Primary-infected renal allograft: variants of the clinical picture and outcomes
Alexey V Pinchuk1,2,3, Nonna V Shmarina1, Ilia V Dmitriev1, Yuriy Anisimov1, Aslan G Balkarov1, Roman V Storogev1, Denis V Lonshakov1, Alexander S Kondrashkin1, Roman S Kalashnik1, Nikita S Zhuravel1.
1Kidney & Pancreas Transplantation, SRI for Emergency Care n.a.N.V.Sklifosovsky, Moscow, Russian Federation; 2Department of transplantology and artificial organs, Moscow State University of Medicine and Dentistry, Moscow, Russian Federation; 3Methodic and organization department for organ transplantation, Scientific-research Institute of Health Organization and Medical Management, Moscow, Russian Federation
Background and Aims: In some cases the KG’s storage solution turns out to be contaminated. This asymptomatic donor’s bacteremia can threat to recipient’s health and life, because of leading to various infectious complications. Moreover, primary graft infection is detected several days after surgery. The aim: to explore options for the clinical course and outcomes after primary-infected kidney transplantation.
Methods: we analyzed 1633 KTx. 72 cases of primary-infected renal allograft (PIRAG) transplantation were identified. All PIRAG’s recipients were initially prescribed immunosuppressive therapy (IST) and antibacterial prophylaxis with 3d gen of cephalosporins. The bacteriological research results were obtained on the 3-7 day after KTx. Having a positive result, the therapy was immediately adjusted according to the individual sensitivity of infection to antibiotics.

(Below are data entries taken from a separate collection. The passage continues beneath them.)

/-- A later cycle that the spec does not bound: a free value. -/
def State.someday (s : State) : Nat × State :=
  (s.now + 1 + Config.freeChoice s.freeCtr, { s with freeCtr := s.freeCtr + 1 })

/-! ## IEEE 1588 (R17, R18, R276, R346) -/

/-- A PTP message of this package: its messageType, its domain, and what follows as doublewords (R17, R267, R276, log 57). -/
def State.ptpMsg (s : State) (subtype : Nat) (body : List Nat) : Msg :=
  { s.newMsg 4 0x1FFFF 0x7FFF (((subtype + 256 * s.ptp.domain) :: body).map (leBytes 8)).flatten with ttl := 1 }

/-- The PTP time of a pod cycle, in units of 2^-16 ns (R18): E + P x 5/7 ns. -/
def State.ptpTime (s : State) (c : Nat) : Nat := 65536 * s.regatta.epoch + 65536 * 5 * c / 7

/-- Whether the last frame marker of a port, and the PTP time that its Sync gives it, agree with this package's counter within 4 ns
(R17, R18): the marker left when it was seen, less the link's part of the 1,120 c. Times are compared in units of 2^-16/7 ns. -/
def Port.inStep (p : Port) (epoch origin : Nat) : Bool :=
  match p.syncAt with
  | some (seen, _) =>
    let theirs := 7 * origin + 65536 * 5 * 1120
    let ours := 65536 * (7 * epoch + 5 * (seen + p.deskew))
    decide (theirs ≤ ours + 4 * 7 * 65536 ∧ ours ≤ theirs + 4 * 7 * 65536)
  | none => false

/-- SYNC (R17, R18, R276): sent at a frame marker, 128 times a second, on the ports that do not lead to the master; in a regatta one
that comes from the master's port sets or ends the lock. -/
def execSync (s : State) : Host.Outcome State Fault Refusal :=
  match s.arg with
  | .sync p sent origin =>
    if sent then
      let t := s.ptpTime s.now
      let s' := if s.ptp.decided ∧ s.ptp.slavePort ≠ some p then s.sendOn p (s.ptpMsg 0 [t / 65536, t % 65536]) else s
      .next (if (s.port p).trained then s'.push (roundUp 8192 (s.now + 10937500)) 72 (.sync p true 0) else s)
    else if s.ptp.slavePort ≠ some p ∨ !s.regatta.member then .next s
    else if (s.port p).inStep s.regatta.epoch origin then
      .next { s with ptpLock := true, ready := { s.ready with ptp := true } }
    else .next (if s.ptpLock then s.push s.now 48 .ptpLockLost else s)
  | _ => .fault .noData

/-- PDELAY_REQ (R276): answered with the time to the answer's own slot. -/
def execPdelayReq (s : State) : Host.Outcome State Fault Refusal :=
  match s.arg with
  | .pdelayReq p => .next (s.sendOn p (s.ptpMsg 3 [(s.port p).nextUnscheduled s.now - s.now]))
  | _ => .fault .noData

/-- PDELAY_RESP (R17, R276): half of what the round trip took beyond the turnaround is the link's delay. -/
def execPdelayResp (s : State) : Host.Outcome State Fault Refusal :=
  match s.arg with
  | .pdelayResp p turn =>
    .next (s.modPort p fun x => { x with pdelay := x.pdelay.map fun d => (d.1, (s.now - d.1 - turn) / 2) })
  | _ => .fault .noData

/-- PDELAY_REQ_SEND (R276): on a trained port, and again at a cycle that the device chooses (log 57). -/
def execPdelayReqSend (s : State) : Host.Outcome State Fault Refusal :=
  match s.arg with
  | .pdelayReqSend p =>
    if !(s.port p).trained then .next s
    else
      let c := (s.port p).nextUnscheduled s.now
      let s := s.modPort p fun x => { x with pdelay := some (c, (x.pdelay.map (·.2)).getD 0) }
      let n := (s.sendOn p (s.ptpMsg 2 [])).someday
      .next (n.2.push n.1 72 (.pdelayReqSend p))
  | _ => .fault .noData

/-- The clock that a package's Announce tells of (R17, R276): its own where it is grandmaster, otherwise its master's, one step
further; the path names every package on the way. -/
def State.announced (s : State) : Announce :=
  let a := match s.ptp.slavePort.bind s.heard with
    | some a => { a with steps := a.steps + 1, sender := s.pkgNo.toNat }
    | none => s.ownClock
  { a with path := a.path ++ [s.pkgNo.toNat] }

/-- The doublewords of an Announce (log 57): what the algorithm compares, the identity, the sender, and the path. -/
def Announce.body (a : Announce) : List Nat :=
  [a.prio1 % 256 * 2 ^ 56 + a.cls % 256 * 2 ^ 48 + a.accuracy % 256 * 2 ^ 40 + a.variance % 65536 * 2 ^ 24 +
    a.prio2 % 256 * 2 ^ 16 + a.steps % 65536, a.identity, a.sender] ++ (a.path.take 26).map (· + 1)

/-- The Announce that a message's payload holds. -/
def announceOf (body : List Byte) : Announce :=
  let w (i : Nat) : Nat := ofLeBytes ((body.drop (8 * i)).take 8)
  let x := w 1
  { prio1 := bits x 63 56, cls := bits x 55 48, accuracy := bits x 47 40, variance := bits x 39 24, prio2 := bits x 23 16
    steps := bits x 15 0, identity := w 2, sender := w 3
    path := (((List.range 26).map fun i => w (4 + i)).takeWhile (· ≠ 0)).map (· - 1) }

/-- ANNOUNCE (R17, R276): kept for its port, and the best master clock algorithm runs. -/
def execAnnounce (s : State) : Host.Outcome State Fault Refusal :=
  match s.arg with
  | .announce p body => .next (s.modPort p fun x => { x with announce := some (announceOf body) }).bestMaster
  | _ => .fault .noData

/-- ANNOUNCE_SEND (R17, R276): the algorithm runs, and an Announce goes out on every trained port that does not lead to the master;
and again at a cycle that the device chooses (log 57). -/
def execAnnounceSend (s : State) : Host.Outcome State Fault Refusal :=
  match s.arg with
  | .announceSend =>
    let s := s.bestMaster
    let ps := (List.range 16).filter fun p => (s.port p).trained
    if ps = [] then .next s
    else
      let m := s.ptpMsg 0x0B s.announced.body
      let n := ((ps.filter fun p => s.ptp.slavePort ≠ some p).foldl (fun (s : State) p => s.sendOn p m) s).someday
      .next (n.2.push n.1 72 .announceSend)
  | _ => .fault .noData

/-- PTP_LOCK_LOST (R346): READY clears PTP, and every resident heat with SCHED = 1 faults with 0xE3. -/
def execPtpLockLost (s : State) : Host.Outcome State Fault Refusal :=
  match s.arg with
  | .ptpLockLost =>
    let s : State := { s with ptpLock := false, ready := { s.ready with ptp := false } }
    .next (s.heats.foldl (fun (s : State) h =>
      if h.record.sched && h.resident then s.detect (Detect.blank h.hid (externalRank 0 0xE3) 0xE3 6) else s) s)
  | _ => .fault .noData

/-! ## The pod counter (R14-R16) -/

/-- Whether a bank of a port is active (R15): the bank in use of either direction names a flow. -/
def Port.bankActive (p : Port) : Bool :=
  let names (t : Store (BitVec 32)) (b : Bool) : Bool := t.any fun e => e.1 / 4096 == b.toNat && e.2.getLsbD 31
  names p.txTable p.txAct || names p.rxTable p.rxAct

/-- The unit whose multiples a periodic step keeps, with its place in it (R33, R34, R43, R284, R301). -/
def periodOf (e : Ev) : Option (Nat × Nat) :=
  match e with
  | .frameMarkerSend => some (8192, 0)
  | .sync _ true _ => some (8192, 0)
  | .governorStep => some (1400, 0)
  | .coalesceTimer => some (64, 0)
  | .arbiterStep => some (64, 0)
  | .refresh => some (4096, 3936)
  | .thermalBudgetStep => some (1400000, 0)
  | _ => none

/-- Where a cycle c of the old count lies in the new one. -/
def shiftCycle (old new c : Nat) : Nat := c + new - old

/-- The cycle that a pending bank switch names (R39). -/
def switchCycle (e : Ev) : Option Nat :=
  match e with
  | .bankSwitchTx _ c => some (8192 * c)
  | .bankSwitchRx _ c => some (8192 * c + 1120)
  | _ => none

/-- A step's cycle in the new count: a periodic one takes its next place, and a bank switch comes at the frame it names, or at once
where that has begun (log 101). -/
def Due.rebase (d : Due) (old new : Nat) : Due :=
  match periodOf d.ev, switchCycle d.ev with
  | some (u, k), _ => { d with at_ := roundUp u (new + 1 + (u - k) % u) - (u - k) % u }
  | none, some c => { d with at_ := max new (turnBase new + c) }
  | none, none => { d with at_ := shiftCycle old new d.at_ }

/-- A port with the cycles it keeps in the new count. -/
def Port.rebase (p : Port) (old new : Nat) : Port :=
  let f := shiftCycle old new
  { p with
    queue := p.queue.map fun e => (f e.1, e.2), lastUnsched := none, relay := p.relay.map fun r => { r with at_ := f r.at_ }
    incoming := p.incoming.map fun e => (f e.1, e.2), txBuf := [], sent := none, markerSeen := none, lastRelease := none
    syncAt := none, pdelay := none }

/-- A host ring with the cycles it keeps in the new count. -/
def Ring.rebase (r : Ring) (old new : Nat) : Ring :=
  { r with waiting := r.waiting.map fun e => { e with posted := shiftCycle old new e.posted, from_ := shiftCycle old new e.from_ } }

/-- A queue with the cycles it keeps in the new count. -/
def Queue.rebase (q : Queue) (old new : Nat) : Queue :=
  { q with
    commands := q.commands.map fun c => { c with readAt := shiftCycle old new c.readAt }
    launches := q.launches.map fun l => { l with readyAt := shiftCycle old new l.readyAt, delivered := shiftCycle old new l.delivered } }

Results: In 47.2% cases, the Gram+ or - flora had been detected. Mixed infection - in 4.2% cases. Yeast fungi - in 1.4% cases. There were no any infectious complications in 72.2% of PIRAG cases. In 16.7% the development of local and/or generalized purulent-septic complications with the development of sepsis had been noted immediately (on 2-5 days after KTx). In such cases, emergency nephrotransplantectomy, revision, sanitation and drainage of infected areas were performed. Antibiotic therapy was prescribed, IST was canceled, and intravenous administration of human immunoglobulin was used. In cases of arrosive bleeding from the vessel’s anastomoses we performed the recipient’s external iliac artery and vein resection with simultaneous cross-iliac-femoral shunting. In 11.1% delayed complications with satisfactory graft’s function had been manifested.
Conclusion: PIRAG is an undoubted factor of septic complication’s development in kidney recipients. While PIRAG detected, the immediate antibacterial therapy maximization is necessary, with its correction according to microflora’s sensitivity to antibiotics.